PROMPT
Tell how many lines in the data below include the word "canonical". The answer is the number only.

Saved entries
******

-- ==== Sys2Proof/Decode.lean ====
section
/-!
DEFINITION. From an operation vector to the instruction it selects (rules R44 to R49), and back: the canonical vector
of an instruction (rule R51). Decoding a 42-bit vector never fails (rule R47); a NUMBER that is no 42-bit vector is
refused by name (log entry 10).
-/

namespace Sys2Proof

/-- The operation select codes as names (rule R45). -/
inductive Select where
  | unpack | pack | add | mul
  deriving DecidableEq, Repr

/-- Rule R45: `0b00` UNPACK, `0b01` PACK, `0b10` ADD, `0b11` MUL. -/
def Select.ofBits (c : BitVec 2) : Select :=
  if c = 0b00#2 then .unpack
  else if c = 0b01#2 then .pack
  else if c = 0b10#2 then .add
  else .mul

/-- The code of rule R45 for a name. -/
def Select.bits : Select → BitVec 2
  | .unpack => 0b00#2
  | .pack => 0b01#2
  | .add => 0b10#2
  | .mul => 0b11#2

/-- `V[41:40]` (rule R44). -/
def OpVec.op (v : OpVec) : BitVec 2 := v.extractLsb' 40 2
/-- `V[39:32]` (rule R44). -/
def OpVec.a (v : OpVec) : Word := v.extractLsb' 32 8
/-- `V[31:24]` (rule R44). -/
def OpVec.b (v : OpVec) : Word := v.extractLsb' 24 8
/-- `V[23:16]` (rule R44). -/
def OpVec.ps (v : OpVec) : Word := v.extractLsb' 16 8
/-- `V[15:8]` (rule R44). -/
def OpVec.pe (v : OpVec) : Word := v.extractLsb' 8 8
/-- `V[7:0]` (rule R44). -/
def OpVec.pf (v : OpVec) : Word := v.extractLsb' 0 8

/-- The vector of six port values, `{op, a, b, ps, pe, pf}` (rule R44). -/
def OpVec.ofPorts (op : BitVec 2) (a b ps pe pf : Word) : OpVec :=
  op ++ a ++ b ++ ps ++ pe ++ pf

/-- The instruction a vector selects: `op` chooses it, and it takes the fields rule R46 lists; the other fields are
ignored (rule R48). Total (rule R47). -/
def decode (v : OpVec) : Instr :=
  match Select.ofBits (OpVec.op v) with
  | .unpack => .unpack (OpVec.a v)
  | .pack => .pack (OpVec.ps v) (OpVec.pe v) (OpVec.pf v)
  | .add => .add (OpVec.a v) (OpVec.b v)
  | .mul => .mul (OpVec.a v) (OpVec.b v)

/-- Why a number is no operation vector. -/
inductive DecodeError where
  /-- It has a bit above `V[41]` (rules R44, R49). -/
  | moreThan42Bits (n : Nat)
  deriving DecidableEq, Repr

/-- Decode a vector written as a number (rule R44: 11 hexadecimal digits, of which the top one holds only two bits). -/
def decodeNumber (n : Nat) : Except DecodeError Instr :=
  if IsVector n then .ok (decode (BitVec.ofNat 42 n)) else .error (.moreThan42Bits n)

/-- The canonical vector of an instruction: every field it does not read is 0 (rules R48, R51). -/
def encode : Instr → OpVec
  | .unpack a => OpVec.ofPorts (Select.bits .unpack) a 0 0 0 0
  | .pack ps pe pf => OpVec.ofPorts (Select.bits .pack) 0 0 ps pe pf
  | .add a b => OpVec.ofPorts (Select.bits .add) a b 0 0 0
  | .mul a b => OpVec.ofPorts (Select.bits .mul) a b 0 0 0

/-- What the decoder reads from an opcode-table word of `nbits` bits, bit 0 the least significant bit of the vector as
spec/opcode_table.json numbers it. Bits above `nbits` are 0. -/
def decodeTableWord (nbits w : Nat) : Option Instr :=
  match decodeNumber (w % 2 ^ nbits) with
  | .ok i => some i
  | .error _ => none

end Sys2Proof
end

******

SOLVED PROBLEM
2